DATA IN THIS EXERCISE:
□ □ □ □ □

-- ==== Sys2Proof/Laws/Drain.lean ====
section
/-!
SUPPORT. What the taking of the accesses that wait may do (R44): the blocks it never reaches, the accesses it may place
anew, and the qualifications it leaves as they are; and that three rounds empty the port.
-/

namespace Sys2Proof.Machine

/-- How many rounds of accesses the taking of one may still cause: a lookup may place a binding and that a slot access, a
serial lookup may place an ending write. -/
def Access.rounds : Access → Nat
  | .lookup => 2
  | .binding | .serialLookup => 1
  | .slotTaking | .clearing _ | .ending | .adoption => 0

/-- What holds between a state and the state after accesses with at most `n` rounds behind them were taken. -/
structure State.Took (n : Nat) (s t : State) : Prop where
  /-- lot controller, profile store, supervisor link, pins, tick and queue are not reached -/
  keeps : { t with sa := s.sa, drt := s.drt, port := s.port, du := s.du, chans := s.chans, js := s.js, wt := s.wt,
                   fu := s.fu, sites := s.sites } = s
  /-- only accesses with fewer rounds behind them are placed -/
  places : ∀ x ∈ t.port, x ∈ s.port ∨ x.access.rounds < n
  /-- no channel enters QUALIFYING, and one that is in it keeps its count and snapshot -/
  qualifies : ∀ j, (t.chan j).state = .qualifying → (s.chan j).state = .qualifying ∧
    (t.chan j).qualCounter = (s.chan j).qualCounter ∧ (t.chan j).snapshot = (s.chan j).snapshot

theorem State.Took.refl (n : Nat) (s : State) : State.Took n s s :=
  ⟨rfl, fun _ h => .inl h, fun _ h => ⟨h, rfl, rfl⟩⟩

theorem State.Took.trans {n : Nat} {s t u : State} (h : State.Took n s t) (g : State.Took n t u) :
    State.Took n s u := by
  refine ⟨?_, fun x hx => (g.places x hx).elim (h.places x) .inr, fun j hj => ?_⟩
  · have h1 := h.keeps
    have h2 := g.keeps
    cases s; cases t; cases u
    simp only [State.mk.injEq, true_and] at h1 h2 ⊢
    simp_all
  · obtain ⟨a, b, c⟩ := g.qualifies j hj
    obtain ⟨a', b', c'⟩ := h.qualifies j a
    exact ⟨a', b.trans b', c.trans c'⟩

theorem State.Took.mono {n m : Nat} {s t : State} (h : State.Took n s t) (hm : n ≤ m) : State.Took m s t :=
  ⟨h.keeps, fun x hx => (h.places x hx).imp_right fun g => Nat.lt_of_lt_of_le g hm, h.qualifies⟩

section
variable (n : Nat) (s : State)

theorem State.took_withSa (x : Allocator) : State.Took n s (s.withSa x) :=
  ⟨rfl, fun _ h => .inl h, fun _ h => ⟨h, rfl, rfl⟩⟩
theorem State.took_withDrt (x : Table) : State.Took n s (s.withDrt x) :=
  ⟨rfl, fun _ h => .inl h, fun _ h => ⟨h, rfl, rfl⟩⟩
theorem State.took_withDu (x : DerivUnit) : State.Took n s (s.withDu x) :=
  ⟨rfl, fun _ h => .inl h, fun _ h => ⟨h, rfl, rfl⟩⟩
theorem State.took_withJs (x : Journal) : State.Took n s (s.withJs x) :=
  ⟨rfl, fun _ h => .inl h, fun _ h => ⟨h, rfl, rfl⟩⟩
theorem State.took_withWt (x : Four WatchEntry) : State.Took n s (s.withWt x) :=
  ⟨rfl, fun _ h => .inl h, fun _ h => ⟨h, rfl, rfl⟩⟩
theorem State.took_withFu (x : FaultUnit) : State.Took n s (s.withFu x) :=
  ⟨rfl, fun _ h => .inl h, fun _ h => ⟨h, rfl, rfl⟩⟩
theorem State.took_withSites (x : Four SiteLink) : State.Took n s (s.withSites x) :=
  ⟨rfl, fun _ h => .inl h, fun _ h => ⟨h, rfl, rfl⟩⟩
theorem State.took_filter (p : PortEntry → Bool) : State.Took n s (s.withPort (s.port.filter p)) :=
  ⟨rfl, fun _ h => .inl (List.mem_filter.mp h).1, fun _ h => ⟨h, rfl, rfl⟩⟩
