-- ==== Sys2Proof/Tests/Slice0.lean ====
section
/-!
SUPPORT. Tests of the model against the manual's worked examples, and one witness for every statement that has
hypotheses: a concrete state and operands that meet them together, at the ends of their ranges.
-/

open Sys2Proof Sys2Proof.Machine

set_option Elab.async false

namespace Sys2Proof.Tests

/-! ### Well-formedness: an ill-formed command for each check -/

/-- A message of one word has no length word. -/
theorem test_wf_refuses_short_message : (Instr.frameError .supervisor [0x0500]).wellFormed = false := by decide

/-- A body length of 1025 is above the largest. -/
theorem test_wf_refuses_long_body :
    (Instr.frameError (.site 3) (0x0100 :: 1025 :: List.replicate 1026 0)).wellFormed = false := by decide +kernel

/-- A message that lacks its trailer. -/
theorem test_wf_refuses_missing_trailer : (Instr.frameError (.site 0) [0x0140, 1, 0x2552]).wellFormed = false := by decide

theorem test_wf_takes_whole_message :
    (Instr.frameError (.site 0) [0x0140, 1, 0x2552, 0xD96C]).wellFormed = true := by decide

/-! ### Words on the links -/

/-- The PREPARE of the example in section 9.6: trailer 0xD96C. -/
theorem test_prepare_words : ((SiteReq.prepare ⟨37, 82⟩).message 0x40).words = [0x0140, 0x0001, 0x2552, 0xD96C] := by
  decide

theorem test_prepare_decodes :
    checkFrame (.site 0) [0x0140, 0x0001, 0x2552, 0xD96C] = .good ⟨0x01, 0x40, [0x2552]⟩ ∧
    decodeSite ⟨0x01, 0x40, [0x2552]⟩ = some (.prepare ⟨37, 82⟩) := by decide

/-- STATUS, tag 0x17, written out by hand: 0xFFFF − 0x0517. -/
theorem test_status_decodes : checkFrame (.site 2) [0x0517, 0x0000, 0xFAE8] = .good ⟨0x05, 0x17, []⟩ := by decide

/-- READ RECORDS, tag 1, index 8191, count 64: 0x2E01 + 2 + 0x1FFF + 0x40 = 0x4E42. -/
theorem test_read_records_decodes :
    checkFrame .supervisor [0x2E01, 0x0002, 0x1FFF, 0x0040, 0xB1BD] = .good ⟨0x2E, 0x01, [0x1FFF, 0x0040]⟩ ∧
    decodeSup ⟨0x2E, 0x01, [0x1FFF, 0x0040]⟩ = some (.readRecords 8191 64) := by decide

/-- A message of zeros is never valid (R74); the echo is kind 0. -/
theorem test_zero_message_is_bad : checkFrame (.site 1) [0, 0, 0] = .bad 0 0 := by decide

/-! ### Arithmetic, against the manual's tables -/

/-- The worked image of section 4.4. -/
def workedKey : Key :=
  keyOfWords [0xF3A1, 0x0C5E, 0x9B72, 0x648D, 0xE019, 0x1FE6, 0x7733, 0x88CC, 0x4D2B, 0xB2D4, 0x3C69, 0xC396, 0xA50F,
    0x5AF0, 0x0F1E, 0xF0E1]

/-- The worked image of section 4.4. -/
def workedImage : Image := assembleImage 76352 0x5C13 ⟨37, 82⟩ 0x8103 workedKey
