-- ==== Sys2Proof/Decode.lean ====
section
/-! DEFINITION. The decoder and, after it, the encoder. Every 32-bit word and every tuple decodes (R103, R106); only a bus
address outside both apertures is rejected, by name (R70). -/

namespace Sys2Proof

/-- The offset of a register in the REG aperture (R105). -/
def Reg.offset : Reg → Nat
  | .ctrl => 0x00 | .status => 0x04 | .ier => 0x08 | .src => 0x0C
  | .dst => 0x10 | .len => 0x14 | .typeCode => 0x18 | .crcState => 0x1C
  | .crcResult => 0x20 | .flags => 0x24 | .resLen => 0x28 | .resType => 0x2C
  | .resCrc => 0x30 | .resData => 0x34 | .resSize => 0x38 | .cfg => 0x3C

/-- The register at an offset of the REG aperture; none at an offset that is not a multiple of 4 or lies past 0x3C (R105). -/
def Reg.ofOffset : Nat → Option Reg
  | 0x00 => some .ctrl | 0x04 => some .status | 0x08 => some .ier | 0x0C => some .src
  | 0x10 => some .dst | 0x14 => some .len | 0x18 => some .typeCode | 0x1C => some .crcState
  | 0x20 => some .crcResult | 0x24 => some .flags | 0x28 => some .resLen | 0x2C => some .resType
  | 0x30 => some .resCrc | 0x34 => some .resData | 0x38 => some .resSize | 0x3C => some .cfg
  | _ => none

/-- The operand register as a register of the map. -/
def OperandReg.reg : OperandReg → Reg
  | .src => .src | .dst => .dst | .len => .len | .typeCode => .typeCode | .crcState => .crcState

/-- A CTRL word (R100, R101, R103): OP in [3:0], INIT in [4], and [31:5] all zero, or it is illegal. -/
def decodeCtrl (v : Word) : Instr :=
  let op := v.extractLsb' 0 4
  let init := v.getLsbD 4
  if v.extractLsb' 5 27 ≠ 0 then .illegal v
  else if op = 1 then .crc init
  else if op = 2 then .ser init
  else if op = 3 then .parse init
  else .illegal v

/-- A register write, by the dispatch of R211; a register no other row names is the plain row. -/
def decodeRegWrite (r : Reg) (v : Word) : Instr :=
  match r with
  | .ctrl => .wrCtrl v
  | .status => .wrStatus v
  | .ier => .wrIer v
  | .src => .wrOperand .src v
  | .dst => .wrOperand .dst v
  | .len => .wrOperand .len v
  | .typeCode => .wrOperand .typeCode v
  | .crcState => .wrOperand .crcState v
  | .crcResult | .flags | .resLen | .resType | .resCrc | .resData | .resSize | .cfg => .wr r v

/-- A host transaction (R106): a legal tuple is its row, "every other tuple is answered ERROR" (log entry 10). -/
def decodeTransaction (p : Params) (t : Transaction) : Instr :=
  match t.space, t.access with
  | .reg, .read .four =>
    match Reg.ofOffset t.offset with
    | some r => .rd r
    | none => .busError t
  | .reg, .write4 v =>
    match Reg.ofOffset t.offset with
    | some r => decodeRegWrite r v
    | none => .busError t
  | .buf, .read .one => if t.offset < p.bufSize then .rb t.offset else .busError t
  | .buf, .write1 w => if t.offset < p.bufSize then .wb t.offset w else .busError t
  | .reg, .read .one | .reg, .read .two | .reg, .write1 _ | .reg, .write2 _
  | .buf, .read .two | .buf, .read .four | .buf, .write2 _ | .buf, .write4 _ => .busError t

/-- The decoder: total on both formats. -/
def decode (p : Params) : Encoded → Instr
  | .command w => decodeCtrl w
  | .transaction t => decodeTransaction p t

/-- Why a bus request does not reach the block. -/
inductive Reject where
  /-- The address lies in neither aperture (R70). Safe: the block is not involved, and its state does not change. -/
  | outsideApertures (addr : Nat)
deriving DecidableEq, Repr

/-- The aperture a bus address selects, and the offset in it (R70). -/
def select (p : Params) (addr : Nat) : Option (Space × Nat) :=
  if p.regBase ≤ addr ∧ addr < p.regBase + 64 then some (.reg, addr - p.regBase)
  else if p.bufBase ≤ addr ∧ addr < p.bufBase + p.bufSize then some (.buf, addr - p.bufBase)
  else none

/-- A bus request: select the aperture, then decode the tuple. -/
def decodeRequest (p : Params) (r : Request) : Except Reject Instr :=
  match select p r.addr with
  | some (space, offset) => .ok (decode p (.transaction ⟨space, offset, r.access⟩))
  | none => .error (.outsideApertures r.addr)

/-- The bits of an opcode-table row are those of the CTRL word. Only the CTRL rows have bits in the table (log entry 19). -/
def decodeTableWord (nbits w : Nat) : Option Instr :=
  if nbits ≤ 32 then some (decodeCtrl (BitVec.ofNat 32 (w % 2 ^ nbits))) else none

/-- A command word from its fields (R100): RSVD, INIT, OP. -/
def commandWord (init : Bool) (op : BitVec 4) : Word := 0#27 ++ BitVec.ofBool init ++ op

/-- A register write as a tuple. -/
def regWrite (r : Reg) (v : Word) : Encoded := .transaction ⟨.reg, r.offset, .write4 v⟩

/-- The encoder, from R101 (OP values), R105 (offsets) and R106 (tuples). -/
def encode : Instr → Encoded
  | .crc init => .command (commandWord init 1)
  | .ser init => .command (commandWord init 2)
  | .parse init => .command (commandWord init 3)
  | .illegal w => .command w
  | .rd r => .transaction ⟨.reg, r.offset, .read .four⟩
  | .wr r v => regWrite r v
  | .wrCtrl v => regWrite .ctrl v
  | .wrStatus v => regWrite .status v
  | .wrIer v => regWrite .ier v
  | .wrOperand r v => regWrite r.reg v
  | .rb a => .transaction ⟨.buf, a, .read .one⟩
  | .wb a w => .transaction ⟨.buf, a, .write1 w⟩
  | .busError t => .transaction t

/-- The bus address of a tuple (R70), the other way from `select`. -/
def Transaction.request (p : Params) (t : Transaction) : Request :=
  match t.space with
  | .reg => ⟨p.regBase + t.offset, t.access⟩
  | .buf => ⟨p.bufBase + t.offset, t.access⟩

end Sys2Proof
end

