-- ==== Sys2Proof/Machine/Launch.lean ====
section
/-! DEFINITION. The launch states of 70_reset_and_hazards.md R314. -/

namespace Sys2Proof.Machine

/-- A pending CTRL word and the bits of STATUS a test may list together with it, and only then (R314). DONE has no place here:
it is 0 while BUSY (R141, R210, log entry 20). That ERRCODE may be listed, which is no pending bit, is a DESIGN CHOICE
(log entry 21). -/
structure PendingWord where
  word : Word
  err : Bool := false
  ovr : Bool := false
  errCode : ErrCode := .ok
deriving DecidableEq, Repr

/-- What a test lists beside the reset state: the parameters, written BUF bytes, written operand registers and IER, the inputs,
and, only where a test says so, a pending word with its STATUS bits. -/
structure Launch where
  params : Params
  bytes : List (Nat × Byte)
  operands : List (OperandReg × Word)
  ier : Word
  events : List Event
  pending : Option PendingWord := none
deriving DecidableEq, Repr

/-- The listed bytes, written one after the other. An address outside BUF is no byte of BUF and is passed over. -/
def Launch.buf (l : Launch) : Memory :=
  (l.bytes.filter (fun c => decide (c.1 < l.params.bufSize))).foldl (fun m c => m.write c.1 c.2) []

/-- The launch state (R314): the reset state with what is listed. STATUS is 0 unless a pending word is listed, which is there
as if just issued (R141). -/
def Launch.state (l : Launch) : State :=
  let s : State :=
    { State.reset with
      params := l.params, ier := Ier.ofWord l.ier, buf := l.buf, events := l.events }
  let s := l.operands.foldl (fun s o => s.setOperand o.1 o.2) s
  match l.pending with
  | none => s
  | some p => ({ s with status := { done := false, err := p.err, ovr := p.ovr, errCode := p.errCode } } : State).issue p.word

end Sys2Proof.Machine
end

□ □ □ □ □

Within the data above, the span starting at the line containing "match select p r.addr with" and ending at the line containing "entry 19). -/" is to be retyped exactly, with no other lines.

RESPONSE:
  match select p r.addr with
  | some (space, offset) => .ok (decode p (.transaction ⟨space, offset, r.access⟩))
  | none => .error (.outsideApertures r.addr)

/-- The bits of an opcode-table row are those of the CTRL word. Only the CTRL rows have bits in the table (log entry 19). -/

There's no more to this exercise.